## The problem:
What is needed is a copy of each line in the listing that contains "address".

## Given information:
/-! Host accesses (R80, R240, R343). -/

/-- The aperture of a port that serves an address: its words 0, 1 and 3. -/
def State.aperture (s : State) (p : Party) (a : Word) : Option (Word × Word × Word) :=
  let w := fun n k => mget 0 s.io.ap (64 * Party.code p + 4 * n + k)
  ((List.range 16).find? fun n => bitOf (w n 0) 63 && (w n 1).toNat ≤ a.toNat && a.toNat < (w n 1).toNat + (w n 2).toNat).map fun n =>
    (w n 0, w n 1, w n 3)
/-- The registers that the owner alone reaches, for reads too: those of the debugger (R338) and `dst_frz` (R348). -/
def ownersReg (off : Nat) : Bool := (0x10200 ≤ off && off < 0x10270) || off = 0x10110
/-- What the owner and the observers read of the counters (R348): a core's event counters, and the exhausted-slack counter of
the I/O die for a space. R355 gives an observer no register of either (log 43). -/
def State.counterOf (s : State) (c k : Nat) : Word := mget 0 (s.core c).ctr k
def State.exhaustedOf (s : State) (sid : Half) : Nat := mget 0 s.io.exhausted sid.toNat
/-- An access to a register window (R355): 8 bytes, or 8 to 64 at `att_rep` and `att_chal`. -/
def State.hostReg (s : State) (p : Party) (off n : Nat) (wr : Bool) (data : Line64) : State :=
  let rep := 0x1000 ≤ off && off + n ≤ 0x1000 + 8240
  let chal := 0x320 ≤ off && off + n ≤ 0x340
  let wide := 8 ≤ n && n ≤ 64 && (if wr then chal else rep)
  let old := padTo 32 s.io.attChal
  if off % 8 ≠ 0 || !(n = 8 || wide) then s.status true
  else if wr && chal then s.anyParty p fun s => s.modIo fun io =>
    { io with attChal := old.take (off - 0x320) ++ (lineBytes data).take n ++ old.drop (off - 0x320 + n) }
  else if wr then s.regWrite p off (data.extractLsb' 0 64)
  else if off = 0x4108 then outState s (execCfgDataRead p s)
  else if ownersReg off && !s.isOwner p then s.status true
  else if rep then (s.status false).answers (some ((padTo 8240 s.io.attRep).drop (off - 0x1000) |>.take n))
  else (s.status false).answers (some (wordBytes ((s.regRead off).getD 0))) |> fun s => { s with free := s.free + 1 }
/-- Where the register window of a party begins that an address lies in; the BMC's is all of its management interface. -/
def State.windowAt (s : State) (p : Party) (addr : Word) : Option Word :=
  if p = .bmc then some (0 : Word)
  else if mhas s.io.trained (Party.code p) && (mget 0 s.io.trained (Party.code p)).toNat ≤ addr.toNat &&
      addr.toNat < (mget 0 s.io.trained (Party.code p)).toNat + 2 ^ 20 then some (mget 0 s.io.trained (Party.code p)) else none
/-- Must a host access wait: one to the registers behind the port's earlier accesses to memory, which take effect in the order
of issue (R240), or for its own register? -/
def State.hostWaits (s : State) (p : Party) (addr : Word) : Bool := match s.windowAt p addr with
  | some b => mget [] s.host.queue (Party.code p) ≠ [] || s.regWaits p (addr - b).toNat
  | none => false
/-- A host access at an address of a port; for the BMC, an offset of its management interface. One of no bytes stands for an
idle flit (R347, log 43). -/
def State.hostAt (s : State) (p : Party) (addr : Word) (n : Nat) (wr atomic : Bool) (data : Line64) : State :=
  let s := (s.heard p).answers none
  if n = 0 then s
  else if !s.daybroken && !(p = .bmc && addr = 0x200 && !wr) then s.status true
  else if 64 < n || atomic then s.status true
  else match s.windowAt p addr with
    | some b => s.hostReg p (addr - b).toNat n wr data
    | none => match s.aperture p addr with
      | none => s.status true
      | some (w0, hb, vb) =>
        let o := addr - hb
        let acc : HostAcc := { sid := w0.extractLsb' 0 16, va := vb + o, left := n, wr := wr, bytes := if wr then (lineBytes data).take n else [] }
        if !bitOf w0 62 then s.hostQueue (Party.code p) acc
        else if o.toNat % 8 ≠ 0 then s.status true
        else s.hostQueue (Party.code p) { acc with ingress := true, va := wd (o.toNat / 8) }
/-- HOST_ACCESS (R343); one that must wait is not issued yet. -/
def execHostAccess (p : Party) (addr : Word) (bytes : Nat) (write atomic : Bool) (data : Line64) (s : State) : Out :=
  .next (if bytes ≠ 0 && s.daybroken && s.hostWaits p addr then s else s.hostAt p addr bytes write atomic data)
/-- INGRESS_WRITE (R345): a host write through an aperture of KIND 1. -/
def execIngressWrite (p : Party) (addr : Word) (bytes : Nat) (v : Word) (s : State) : Out :=
  match s.aperture p addr with
  | some (w0, _, _) => .next (if bitOf w0 62 then s.hostAt p addr bytes true false (v.setWidth 512) else s)
  | none => .next s
/-- HOST_INVALIDATION_COMPLETE (R240): the device writes that waited for no other line are acknowledged. -/
def execHostInvalidationComplete (sid : BitVec 16) (va : Word) (s : State) : Out :=
  let key := (sid, hostLine va.toNat)
  let left := s.host.waiting.map fun w => (w.1, w.2.filter (· ≠ key))
  .next ((s.modHost fun h => { h with pendInv := h.pendInv.filter (· ≠ key), waiting := left.filter fun w => !w.2.isEmpty }).each
    (left.filter fun w => w.2.isEmpty) fun s w => s.reply w.1 w.1.body false)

## Output below:
/-- The aperture of a port that serves an address: its words 0, 1 and 3. -/
/-- Where the register window of a party begins that an address lies in; the BMC's is all of its management interface. -/
/-- A host access at an address of a port; for the BMC, an offset of its management interface. One of no bytes stands for an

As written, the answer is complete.